The diagram shows how trust moves. The pipeline produces an artefact that is signed and documented. The orchestrator verifies the signature. The container runs with the least privileges possible. You eliminate ambiguity at each stage. You identify every artefact. You reject anything you did not sign.

Practical defence begins with the Dockerfile. You design it so every instruction earns its place. A trimmed .NET application might look like this example.

# Build stage
FROM mcr.microsoft.com/dotnet/sdk:9.0@sha256:<digest> AS build
WORKDIR /src
COPY . .
RUN dotnet publish -c Release -o /app --no-restore \
    /p:PublishSingleFile=true \
    /p:PublishTrimmed=true \
    /p:SelfContained=false

# Runtime stage
FROM gcr.io/distroless/dotnet:9@sha256:<digest>
WORKDIR /app
COPY --from=build /app .
USER 1001
ENTRYPOINT ["./YourService"]

The example builds a trimmed and single file .NET service. It runs without a shell. It restricts permissions. It makes the container easier to audit.
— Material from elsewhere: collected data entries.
-- ==== Sys2Proof/Machine/Step.lean ====
section
/-!
DEFINITION. One step: the command at the front of the queue, or, with none waiting, a nanosecond of time.
-/

namespace Sys2Proof.Machine

open Sys2Proof

/-- With no command waiting one nanosecond passes (DESIGN CHOICE, log entry 2: the table has no row for the clock). -/
def tick (s : State) : Host.Outcome State Fault Refusal := answer s passTime

/-- Take the command at the front of the queue and run it with the queue's rest. -/
def step (s : State) : Host.Outcome State Fault Refusal :=
  match s.pending with
  | [] => tick s
  | c :: rest => exec c { s with pending := rest }

/-- The state with the command that a word spells put at the front of its queue; no row has bits, so no word
spells one and the state is unchanged. -/
def State.withFetchWord (s : State) (nbits w : Nat) : State :=
  match decodeTableWord nbits w with
  | none => s
  | some c => { s with pending := c :: s.pending }

end Sys2Proof.Machine
end

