/-- The steps of a LEDGER_APPEND, FENCE, HOST_STORE and CHECKPOINT: an append of no bytes ends at once, an immediate one
takes its data from the entry, any other reads them, and one with its data puts its pieces in the stream, or is denied by
a closed Ledger; a FENCE of QUEUE scope ends once its earlier items have completed, and one of LEDGER scope alone waits
for its pieces; a store of no bytes ends, one behind other items waits for them, and the first of its queue is passed to
its port; a checkpoint waits for its root (R492, R493, R496, R497, R500, R501, R576). -/
def Obligations.MemoryItemsStep : Prop :=
  (∀ (q : Fin 256) (it : Item) (s : State), let it' := it.begun
    let w := itemBegun s q it
    let pieces := piecesOf s.ledger.nextPiece (s.queue q).port (appendOffset it) it.data
      (List.replicate (appendLength it) true) (some (q.val, it.slot))
    (stepsOn s q 6 it → appendLength it = 0 → exec (.ledgerAppend q) s = .next (answered s
      (endItem q it.slot (okCode it'.clamped) (leBytes 4 (appendOffset it) ++ leBytes 4 0) w))) ∧
    (stepsOn s q 6 it → appendLength it ≠ 0 → it.step = 0 → exec (.ledgerAppend q) s = .next (answered s
      (if bit it.flags 2 then w.modItem q it.slot fun x => { x with
        step := 1, pos := appendLength it, count := appendLength it, data := bytesAt x.entry 32 (appendLength it) }
      else requestRead q it.slot (w.modItem q it.slot fun x => { x with step := 1, count := appendLength it })))) ∧
    (stepsOn s q 6 it → appendLength it ≠ 0 → it.step ≠ 0 →
      let x := w.modItem q it.slot fun x => { x with
        step := 3, issued := true, wait := .pieces, denied := s.ledger.closed }
      exec (.ledgerAppend q) s = .next (answered s
        (if s.ledger.closed then x.modLedger fun l => { l with
          denied := l.denied.set (s.queue q).port (satAdd 64 (l.denied.get (s.queue q).port) pieces.length) }
        else enterStream pieces x))) ∧
    (stepsOn s q 7 it → exec (.fence q) s = .next (answered s
      (if bit (it.byte 16) 0 then
        if stepGoesOn s q { it' with wait := .earlier } then
          endItem q it.slot (if it.denied then 0x11 else 1) (leBytes 8 0) w
        else waitEarlier q it.slot w
      else if bit (it.byte 16) 1 then w.modItem q it.slot fun x =>
        { x with step := 1, issued := true, wait := .pieces }
      else endItem q it.slot (okCode it'.clamped) (leBytes 8 0)
        (w.modItem q it.slot fun x => { x with step := 1 }))))) ∧
  (∀ (q : Fin 256) (it : Item) (s : State), let it' := it.begun
    let w := itemBegun s q it
    (stepsOn s q 8 it → storeLength it = 0 → exec (.hostStore q) s = .next (answered s
      (endItem q it.slot (okCode it'.clamped) (leBytes 8 0) w))) ∧
    (stepsOn s q 8 it → storeLength it ≠ 0 → isHead s q it = false → exec (.hostStore q) s = .next (answered s
      (waitEarlier q it.slot w))) ∧
    (stepsOn s q 8 it → storeLength it ≠ 0 → isHead s q it = true →
      let y := w.modItem q it.slot fun x => { x with step := 2 }
      ((s.port (s.queue q).port).canIssue = false → exec (.hostStore q) s = .next (answered s
        ((y.holdEngine q it.slot).modItem q it.slot fun x => { x with wait := .port }))) ∧
      (∀ x a, (s.port (s.queue q).port).canIssue = true →
        translate { room := (s.queue q).room, iova := fieldAt it.entry 16 6, write := true,
                    use := .hostStore q it.slot } (storeLength it) y = (x, .hit a) →
        exec (.hostStore q) s = .next (answered s (passStore q { it' with step := 2 } a x)))) ∧
    (stepsOn s q 9 it → exec (.checkpoint q) s = .next (answered s
      (let x := w.modItem q it.slot fun x => { x with step := 2, issued := true, wait := .root }
       requestRoot { x with durab := { x.durab with ckptItems := x.durab.ckptItems ++ [(q.val, it.slot)] } }))))

/-- The steps of a ROOM_REASSIGN and XLATE_INVALIDATE: nothing to move, or a range of no pages, ends at once; 512
numbers, or the rest, are moved in ascending order, and the last step ends the item with REJECTED_SOME where a number was
refused; an invalidation waits for its fence (R504 to R509). -/
def Obligations.RoomItemsStep : Prop :=
  ∀ (q : Fin 256) (it : Item) (s : State), let it' := it.begun
    let w := itemBegun s q it
    let upto := min (reassignCount it) (it.pos + 512)
    let moved := (((List.range (upto - it.pos)).map (· + (fieldAt it.entry 20 4 + it.pos))).foldl
      (reassignOne q it.slot (it.byte 16) (it.byte 17) (it.byte 18)) w).modItem q it.slot
        fun x => { x with step := 1, pos := upto }
    (stepsOn s q 10 it → (reassignCount it = 0 ∨ it.byte 17 = it.byte 18) → exec (.roomReassign q) s =
      .next (answered s (endItem q it.slot (okCode it'.clamped) (leBytes 8 0) w))) ∧
    (stepsOn s q 10 it → reassignCount it ≠ 0 → it.byte 17 ≠ it.byte 18 →
      (it.pos + 512 < reassignCount it → exec (.roomReassign q) s = .next (answered s moved)) ∧
      (∀ x, reassignCount it ≤ it.pos + 512 → (moved.queue q).items.find? (fun x => x.slot == it.slot) = some x →
        exec (.roomReassign q) s = .next (answered s (endItem q x.slot
          (if x.refused ≠ 0 then 0x13 else okCode x.clamped) (countsResult x) moved)))) ∧
    (stepsOn s q 11 it → exec (.xlateInvalidate q) s = .next (answered s
      (if it.byte 17 = 1 ∧ fieldAt it.entry 24 4 = 0 then endItem q it.slot (okCode it'.clamped) (leBytes 8 0) w
      else invalidate (it.byte 16)
        (if it.byte 17 = 1 then some (fieldAt it.entry 18 6 / 4096, fieldAt it.entry 24 4) else none)
        (some (q.val, it.slot)) (w.modItem q it.slot fun x => { x with
          step := 2, issued := true, wait := .fence (s.xlate.issued + 1).toNat }))))
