@[simp] theorem guarded_same (f : State → State) (s : State) (hf : ∀ (y0 : State), Same y0 (f y0)) :
    Same s (guarded f s) := by
  unfold guarded
  simp [Same, *]

@[simp] theorem throttleRelease_same (s : State) : Same s (throttleRelease s) := by
  unfold throttleRelease
  simp [Same]

@[simp] theorem letterboxReject_same (port : Port) (requester : BitVec 16) (offset : Nat) (reason : Nat) (room : Nat) (sn : Nat) (s : State) :
    Same s (letterboxReject port requester offset reason room sn s) := by
  unfold letterboxReject
  simp [Same]

@[simp] theorem State.hold_same (s : State) (r : Req) (a : Access) :
    Same s (State.hold s r a) := by
  unfold State.hold
  exact ⟨rfl, rfl, rfl⟩

@[simp] theorem letterboxWrite_same (port : Port) (requester : BitVec 16) (w : HostWrite) (note : Bool) (s : State) :
    Same s (letterboxWrite port requester w note s) := by
  unfold letterboxWrite
  simp [Same]

@[simp] theorem letterboxArrival_same (port : Port) (requester : BitVec 16) (w : HostWrite) (s : State) :
    Same s (letterboxArrival port requester w s) := by
  unfold letterboxArrival
  repeat' (first | exact ⟨rfl, rfl, rfl⟩ | (simp [Same]; done) | (simp [Same, *]; done) | split)

@[simp] theorem eoiError_same (island : Nat) (tn : Nat) (c : Cls) (sn : Nat) (reason : Nat) (s : State) :
    Same s (eoiError island tn c sn reason s) := by
  unfold eoiError
  simp [Same]

@[simp] theorem decideClaim_same (tn : Nat) (c : Cls) (sn : Nat) (note : Bool) (s : State) :
    Same s (decideClaim tn c sn note s) := by
  unfold decideClaim
  simp [Same]

@[simp] theorem notifyHeld_same (bank : Nat) (f : State → State) (s : State) (hf : ∀ (y0 : State), Same y0 (f y0)) :
    Same s (notifyHeld bank f s) := by
  unfold notifyHeld
  simp [Same, *]

@[simp] theorem grantOne_same (key : Nat) (s : State) :
    Same s (grantOne key s) := by
  unfold grantOne
  dsimp only
  repeat' (first | exact ⟨rfl, rfl, rfl⟩ | (simp [Same]; done) | (simp_all [Same]; done) | split)

@[simp] theorem recordFault_same (r : FaultRec) (s : State) :
    Same s (recordFault r s) := by
  unfold recordFault
  simp [Same]

@[simp] theorem reportFault_same (r : FaultRec) (s : State) :
    Same s (reportFault r s) := by
  unfold reportFault
  simp [Same]

@[simp] theorem releaseFaults_same (s : State) :
    Same s (releaseFaults s) := by
  unfold releaseFaults
  simp [Same]

@[simp] theorem consumeFaults_same (n : Nat) (s : State) : Same s (consumeFaults n s) := by
  unfold consumeFaults
  simp [Same]

@[simp] theorem waitForGrant_same (r : XReq) (s : State) : Same s (waitForGrant r s) := by
  unfold waitForGrant
  exact ⟨rfl, rfl, rfl⟩

theorem issueWalkRead_same {s t : State} {room addr : Nat} (h : issueWalkRead s room addr = some t) : Same s t := by
  unfold issueWalkRead at h
  dsimp only at h
  split at h <;> simp at h
  subst h; simp [Same]

@[simp] theorem cacheEntry_same (w : Walk) (e : Nat) (s : State) : Same s (cacheEntry w e s) := by
  unfold cacheEntry
  simp [Same]

@[simp] theorem endWalk_same (island : Nat) (id : Nat) (s : State) : Same s (endWalk island id s) := by
  unfold endWalk
  exact ⟨rfl, rfl, rfl⟩

@[simp] theorem walkAdvance_same (island : Nat) (w : Walk) (result : HostRead) (s : State) :
    Same s (walkAdvance island w result s).1 := by
  unfold walkAdvance
  split
  · dsimp only
    split
    · simp [Same]
    · split
      · simp [Same]
      · exact Same.trans (Same.trans (cacheEntry_same ..) (issueWalkRead_same ‹_›)) (by simp [Same])
  · simp [Same]

@[simp] theorem invalidate_same (room : Nat) (range : Option (Nat × Nat)) (item : Option (Nat × Nat)) (s : State) :
    Same s (invalidate room range item s) := by
  unfold invalidate
  simp [Same]

@[simp] theorem setXlateRoom_same (m : Nat) (f : XlateRoom → XlateRoom) (s : State) :
    Same s (setXlateRoom m f s) := by
  unfold setXlateRoom
  simp [Same]

@[simp] theorem invalidateRange_same (room : Nat) (iova : Nat) (pages : Nat) (s : State) :
    Same s (invalidateRange room iova pages s) := by
  unfold invalidateRange
  simp [Same]

@[simp] theorem readArrives_same (p : Port) (a : Access) (ids : List Nat) (f : State → State) (s : State) (hf : ∀ (y0 : State), Same y0 (f y0)) :
    Same s (readArrives p a ids f s) := by
  unfold readArrives
  simp [Same, *]

@[simp] theorem State.answerRead_same (s : State) (r : Reader) (v : Word) :
    Same s (State.answerRead s r v) := by
  unfold State.answerRead
  simp [Same]

@[simp] theorem State.wakeForRead_same (s : State) (ids : List Nat) : Same s (State.wakeForRead s ids) := by
  unfold State.wakeForRead
  simp [Same]

@[simp] theorem State.wakeForWrite_same (s : State) (ids : List Nat) : Same s (State.wakeForWrite s ids) := by
  unfold State.wakeForWrite
  simp [Same]

@[simp] theorem hostAccess_same (port : Port) (a : Access) (always : Bool) (ids : List Nat) (zero : State → State) (pass : State → State) (s : State) (hzero : ∀ (y0 : State), Same y0 (zero y0)) (hpass : ∀ (y0 : State), Same y0 (pass y0)) :
    Same s (hostAccess port a always ids zero pass s) := by
  unfold hostAccess
  repeat' (first | exact ⟨rfl, rfl, rfl⟩ | (simp [Same]; done) | (simp [Same, *]; done) | split)

@[simp] theorem hostRead_same (r : Reader) (a : Access) (always : Bool) (ids : List Nat) (f : State → State × Word) (s : State) (hf : ∀ (y0 : State), Same y0 (f y0).1) :
    Same s (hostRead r a always ids f s) := by
  unfold hostRead
  simp [Same, *]

@[simp] theorem hostWrite_same (port : Port) (a : Access) (always : Bool) (ids : List Nat) (f : State → State) (s : State) (hf : ∀ (y0 : State), Same y0 (f y0)) :
    Same s (hostWrite port a always ids f s) := by
  unfold hostWrite
  simp [Same, *]

@[simp] theorem buildDelivery_same (tn : Nat) (c : Cls) (pane : Option Nat) (withWake : Bool) (s : State) :
    Same s (buildDelivery tn c pane withWake s) := by
  unfold buildDelivery
  dsimp only
  repeat' (first | exact ⟨rfl, rfl, rfl⟩ | (simp [Same]; done) | (simp_all [Same]; done) | split | simp [Same])

@[simp] theorem paneFault_same (tn : Nat) (c : Cls) (code : Nat) (level : Nat) (s : State) :
    Same s (paneFault tn c code level s) := by
  unfold paneFault
  simp [Same]

@[simp] theorem fillLatch_same (tn : Nat) (c : Cls) (addr : Nat) (s : State) : Same s (fillLatch tn c addr s) := by
  unfold fillLatch
  exact ⟨rfl, rfl, rfl⟩

@[simp] theorem takeSelect_same (m : Select) (s : State) : Same s (takeSelect m s) := by
  unfold takeSelect
  repeat' (first | exact ⟨rfl, rfl, rfl⟩ | (simp [Same]; done) | (simp [Same, *]; done) | split)

@[simp] theorem dropSelect_same (island : Nat) (rest : List (Sent Select)) (s : State) :
    Same s (dropSelect island rest s) := by
  unfold dropSelect
  exact ⟨rfl, rfl, rfl⟩

@[simp] theorem sendClaim_same (tn : Nat) (bank : Nat) (r : ClaimReq) (s : State) :
    Same s (sendClaim tn bank r s) := by
  unfold sendClaim
  exact ⟨rfl, rfl, rfl⟩

@[simp] theorem judgeClaim_same (r : Reader) (tn : Nat) (c : Cls) (s : State) :
    Same s (judgeClaim r tn c s) := by
  unfold judgeClaim
  repeat' (first | exact ⟨rfl, rfl, rfl⟩ | (simp [Same]; done) | (simp [Same, *]; done) | split)

@[simp] theorem claimRead_same (r : Reader) (tn : Nat) (cls : Cls) (s : State) :
    Same s (claimRead r tn cls s) := by
  unfold claimRead
  simp [Same]

@[simp] theorem judgeNext_same (tn : Nat) (c : Cls) (x1 : List Reader) (x2 : State) :
    Same x2 (judgeNext tn c x1 x2) := by
  induction x1 generalizing x2 with
  | nil => simp [judgeNext, Same]
  | cons a l ih =>
    unfold judgeNext
    first
      | (dsimp only
         repeat' (first | exact ⟨rfl, rfl, rfl⟩ | (simp [Same]; done) | (simp_all [Same]; done) | split))
      | (dsimp only
         repeat' (first | exact ⟨rfl, rfl, rfl⟩ | (exact ih ..) | (simp [Same, ih]; done) | (refine Same.trans ?_ (ih ..)) | (simp_all [Same]; done) | split))
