/-! ### State.setEnable -/

@[simp] theorem State.setEnable_now (s : State) (tn : Nat) (b : Bool) : (s.setEnable tn b).now = s.now := rfl
@[simp] theorem State.setEnable_free (s : State) (tn : Nat) (b : Bool) : (s.setEnable tn b).free = s.free := rfl
@[simp] theorem State.setEnable_pending (s : State) (tn : Nat) (b : Bool) : (s.setEnable tn b).pending = s.pending := rfl
@[simp] theorem State.setEnable_out (s : State) (tn : Nat) (b : Bool) : (s.setEnable tn b).out = s.out := rfl
@[simp] theorem State.setEnable_held (s : State) (tn : Nat) (b : Bool) : (s.setEnable tn b).held = s.held := rfl
@[simp] theorem State.setEnable_mram (s : State) (tn : Nat) (b : Bool) : (s.setEnable tn b).mram = s.mram := rfl
@[simp] theorem State.setEnable_durab (s : State) (tn : Nat) (b : Bool) : (s.setEnable tn b).durab = s.durab := rfl
@[simp] theorem State.setEnable_nv (s : State) (tn : Nat) (b : Bool) : (s.setEnable tn b).nv = s.nv := rfl
@[simp] theorem State.setEnable_keeper (s : State) (tn : Nat) (b : Bool) : (s.setEnable tn b).keeper = s.keeper := rfl
@[simp] theorem State.setEnable_power (s : State) (tn : Nat) (b : Bool) : (s.setEnable tn b).power = s.power := rfl
@[simp] theorem State.setEnable_dap (s : State) (tn : Nat) (b : Bool) : (s.setEnable tn b).dap = s.dap := rfl
@[simp] theorem State.setEnable_fabric (s : State) (tn : Nat) (b : Bool) : (s.setEnable tn b).fabric = s.fabric := rfl
@[simp] theorem State.setEnable_wired (s : State) (tn : Nat) (b : Bool) : (s.setEnable tn b).wired = s.wired := rfl
@[simp] theorem State.setEnable_queues (s : State) (tn : Nat) (b : Bool) : (s.setEnable tn b).queues = s.queues := rfl
@[simp] theorem State.setEnable_xlate (s : State) (tn : Nat) (b : Bool) : (s.setEnable tn b).xlate = s.xlate := rfl
@[simp] theorem State.setEnable_ledger (s : State) (tn : Nat) (b : Bool) : (s.setEnable tn b).ledger = s.ledger := rfl
@[simp] theorem State.setEnable_portA (s : State) (tn : Nat) (b : Bool) : (s.setEnable tn b).portA = s.portA := rfl
@[simp] theorem State.setEnable_portB (s : State) (tn : Nat) (b : Bool) : (s.setEnable tn b).portB = s.portB := rfl
@[simp] theorem State.setEnable_conduct (s : State) (tn : Nat) (b : Bool) : (s.setEnable tn b).conduct = s.conduct := rfl
@[simp] theorem State.setEnable_auth (s : State) (tn : Nat) (b : Bool) : (s.setEnable tn b).auth = s.auth := rfl
@[simp] theorem State.setEnable_scratch (s : State) (tn : Nat) (b : Bool) : (s.setEnable tn b).scratch = s.scratch := rfl
@[simp] theorem State.setEnable_hatch (s : State) (tn : Nat) (b : Bool) : (s.setEnable tn b).hatch = s.hatch := rfl
@[simp] theorem State.setEnable_sideband (s : State) (tn : Nat) (b : Bool) : (s.setEnable tn b).sideband = s.sideband := rfl
@[simp] theorem State.setEnable_image (s : State) (tn : Nat) (b : Bool) : (s.setEnable tn b).image = s.image := rfl

/-! ### State.modSlot -/

@[simp] theorem State.modSlot_now (s : State) (tn : Nat) (c : Cls) (f : DSlot → DSlot) : (s.modSlot tn c f).now = s.now := rfl
@[simp] theorem State.modSlot_free (s : State) (tn : Nat) (c : Cls) (f : DSlot → DSlot) : (s.modSlot tn c f).free = s.free := rfl
@[simp] theorem State.modSlot_pending (s : State) (tn : Nat) (c : Cls) (f : DSlot → DSlot) : (s.modSlot tn c f).pending = s.pending := rfl
@[simp] theorem State.modSlot_out (s : State) (tn : Nat) (c : Cls) (f : DSlot → DSlot) : (s.modSlot tn c f).out = s.out := rfl
@[simp] theorem State.modSlot_held (s : State) (tn : Nat) (c : Cls) (f : DSlot → DSlot) : (s.modSlot tn c f).held = s.held := rfl
@[simp] theorem State.modSlot_dur (s : State) (tn : Nat) (c : Cls) (f : DSlot → DSlot) : (s.modSlot tn c f).dur = s.dur := rfl
@[simp] theorem State.modSlot_mram (s : State) (tn : Nat) (c : Cls) (f : DSlot → DSlot) : (s.modSlot tn c f).mram = s.mram := rfl
@[simp] theorem State.modSlot_durab (s : State) (tn : Nat) (c : Cls) (f : DSlot → DSlot) : (s.modSlot tn c f).durab = s.durab := rfl
@[simp] theorem State.modSlot_nv (s : State) (tn : Nat) (c : Cls) (f : DSlot → DSlot) : (s.modSlot tn c f).nv = s.nv := rfl
@[simp] theorem State.modSlot_keeper (s : State) (tn : Nat) (c : Cls) (f : DSlot → DSlot) : (s.modSlot tn c f).keeper = s.keeper := rfl
@[simp] theorem State.modSlot_power (s : State) (tn : Nat) (c : Cls) (f : DSlot → DSlot) : (s.modSlot tn c f).power = s.power := rfl
@[simp] theorem State.modSlot_dap (s : State) (tn : Nat) (c : Cls) (f : DSlot → DSlot) : (s.modSlot tn c f).dap = s.dap := rfl
@[simp] theorem State.modSlot_wired (s : State) (tn : Nat) (c : Cls) (f : DSlot → DSlot) : (s.modSlot tn c f).wired = s.wired := rfl
@[simp] theorem State.modSlot_queues (s : State) (tn : Nat) (c : Cls) (f : DSlot → DSlot) : (s.modSlot tn c f).queues = s.queues := rfl
@[simp] theorem State.modSlot_xlate (s : State) (tn : Nat) (c : Cls) (f : DSlot → DSlot) : (s.modSlot tn c f).xlate = s.xlate := rfl
@[simp] theorem State.modSlot_ledger (s : State) (tn : Nat) (c : Cls) (f : DSlot → DSlot) : (s.modSlot tn c f).ledger = s.ledger := rfl
@[simp] theorem State.modSlot_portA (s : State) (tn : Nat) (c : Cls) (f : DSlot → DSlot) : (s.modSlot tn c f).portA = s.portA := rfl
@[simp] theorem State.modSlot_portB (s : State) (tn : Nat) (c : Cls) (f : DSlot → DSlot) : (s.modSlot tn c f).portB = s.portB := rfl
@[simp] theorem State.modSlot_conduct (s : State) (tn : Nat) (c : Cls) (f : DSlot → DSlot) : (s.modSlot tn c f).conduct = s.conduct := rfl
@[simp] theorem State.modSlot_auth (s : State) (tn : Nat) (c : Cls) (f : DSlot → DSlot) : (s.modSlot tn c f).auth = s.auth := rfl
@[simp] theorem State.modSlot_scratch (s : State) (tn : Nat) (c : Cls) (f : DSlot → DSlot) : (s.modSlot tn c f).scratch = s.scratch := rfl
@[simp] theorem State.modSlot_hatch (s : State) (tn : Nat) (c : Cls) (f : DSlot → DSlot) : (s.modSlot tn c f).hatch = s.hatch := rfl
@[simp] theorem State.modSlot_sideband (s : State) (tn : Nat) (c : Cls) (f : DSlot → DSlot) : (s.modSlot tn c f).sideband = s.sideband := rfl
@[simp] theorem State.modSlot_image (s : State) (tn : Nat) (c : Cls) (f : DSlot → DSlot) : (s.modSlot tn c f).image = s.image := rfl

/-! ### State.setRank -/

@[simp] theorem State.setRank_now (s : State) (tn : Nat) (c : Cls) (v : RankSlot) : (s.setRank tn c v).now = s.now := rfl
@[simp] theorem State.setRank_free (s : State) (tn : Nat) (c : Cls) (v : RankSlot) : (s.setRank tn c v).free = s.free := rfl
@[simp] theorem State.setRank_pending (s : State) (tn : Nat) (c : Cls) (v : RankSlot) : (s.setRank tn c v).pending = s.pending := rfl
@[simp] theorem State.setRank_out (s : State) (tn : Nat) (c : Cls) (v : RankSlot) : (s.setRank tn c v).out = s.out := rfl
@[simp] theorem State.setRank_held (s : State) (tn : Nat) (c : Cls) (v : RankSlot) : (s.setRank tn c v).held = s.held := rfl
@[simp] theorem State.setRank_dur (s : State) (tn : Nat) (c : Cls) (v : RankSlot) : (s.setRank tn c v).dur = s.dur := rfl
@[simp] theorem State.setRank_mram (s : State) (tn : Nat) (c : Cls) (v : RankSlot) : (s.setRank tn c v).mram = s.mram := rfl
@[simp] theorem State.setRank_durab (s : State) (tn : Nat) (c : Cls) (v : RankSlot) : (s.setRank tn c v).durab = s.durab := rfl
@[simp] theorem State.setRank_nv (s : State) (tn : Nat) (c : Cls) (v : RankSlot) : (s.setRank tn c v).nv = s.nv := rfl
@[simp] theorem State.setRank_keeper (s : State) (tn : Nat) (c : Cls) (v : RankSlot) : (s.setRank tn c v).keeper = s.keeper := rfl
@[simp] theorem State.setRank_power (s : State) (tn : Nat) (c : Cls) (v : RankSlot) : (s.setRank tn c v).power = s.power := rfl
@[simp] theorem State.setRank_dap (s : State) (tn : Nat) (c : Cls) (v : RankSlot) : (s.setRank tn c v).dap = s.dap := rfl
@[simp] theorem State.setRank_wired (s : State) (tn : Nat) (c : Cls) (v : RankSlot) : (s.setRank tn c v).wired = s.wired := rfl
@[simp] theorem State.setRank_queues (s : State) (tn : Nat) (c : Cls) (v : RankSlot) : (s.setRank tn c v).queues = s.queues := rfl
@[simp] theorem State.setRank_xlate (s : State) (tn : Nat) (c : Cls) (v : RankSlot) : (s.setRank tn c v).xlate = s.xlate := rfl
@[simp] theorem State.setRank_ledger (s : State) (tn : Nat) (c : Cls) (v : RankSlot) : (s.setRank tn c v).ledger = s.ledger := rfl
@[simp] theorem State.setRank_portA (s : State) (tn : Nat) (c : Cls) (v : RankSlot) : (s.setRank tn c v).portA = s.portA := rfl
@[simp] theorem State.setRank_portB (s : State) (tn : Nat) (c : Cls) (v : RankSlot) : (s.setRank tn c v).portB = s.portB := rfl
@[simp] theorem State.setRank_conduct (s : State) (tn : Nat) (c : Cls) (v : RankSlot) : (s.setRank tn c v).conduct = s.conduct := rfl
@[simp] theorem State.setRank_auth (s : State) (tn : Nat) (c : Cls) (v : RankSlot) : (s.setRank tn c v).auth = s.auth := rfl
@[simp] theorem State.setRank_scratch (s : State) (tn : Nat) (c : Cls) (v : RankSlot) : (s.setRank tn c v).scratch = s.scratch := rfl
@[simp] theorem State.setRank_hatch (s : State) (tn : Nat) (c : Cls) (v : RankSlot) : (s.setRank tn c v).hatch = s.hatch := rfl
@[simp] theorem State.setRank_sideband (s : State) (tn : Nat) (c : Cls) (v : RankSlot) : (s.setRank tn c v).sideband = s.sideband := rfl
@[simp] theorem State.setRank_image (s : State) (tn : Nat) (c : Cls) (v : RankSlot) : (s.setRank tn c v).image = s.image := rfl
You enforce these standards at scale by shifting responsibility from developers to infrastructure. Developers write secure code. Platform engineers enforce secure boundaries. Cloud architects design networks and orchestration rules that remove dangerous defaults. Together they build a system where the security of a container does not depend on any single human decision.

A hardened container platform is quiet. It does not surprise you. It behaves the same in development, staging, and production. When something anomalous appears, you treat it as a security signal. When a container tries to perform a blocked operation, you inspect it. When a service makes an unexpected outbound request, you review it. Security becomes part of day to day engineering.

Building trust in container environments is slow work. You refine images. You lock every dependency. You enforce least privilege. You observe every deviation. Over time, the platform becomes predictable. Predictability is the foundation of security. Attackers thrive in uncertainty. Remove the uncertainty and you force them into narrow paths that you can monitor and disrupt.

A system becomes secure when you understand how it behaves in every state.

When you can reproduce its images.

When you can verify its signatures.

When you can explain every file inside an image and every dependency pulled during build.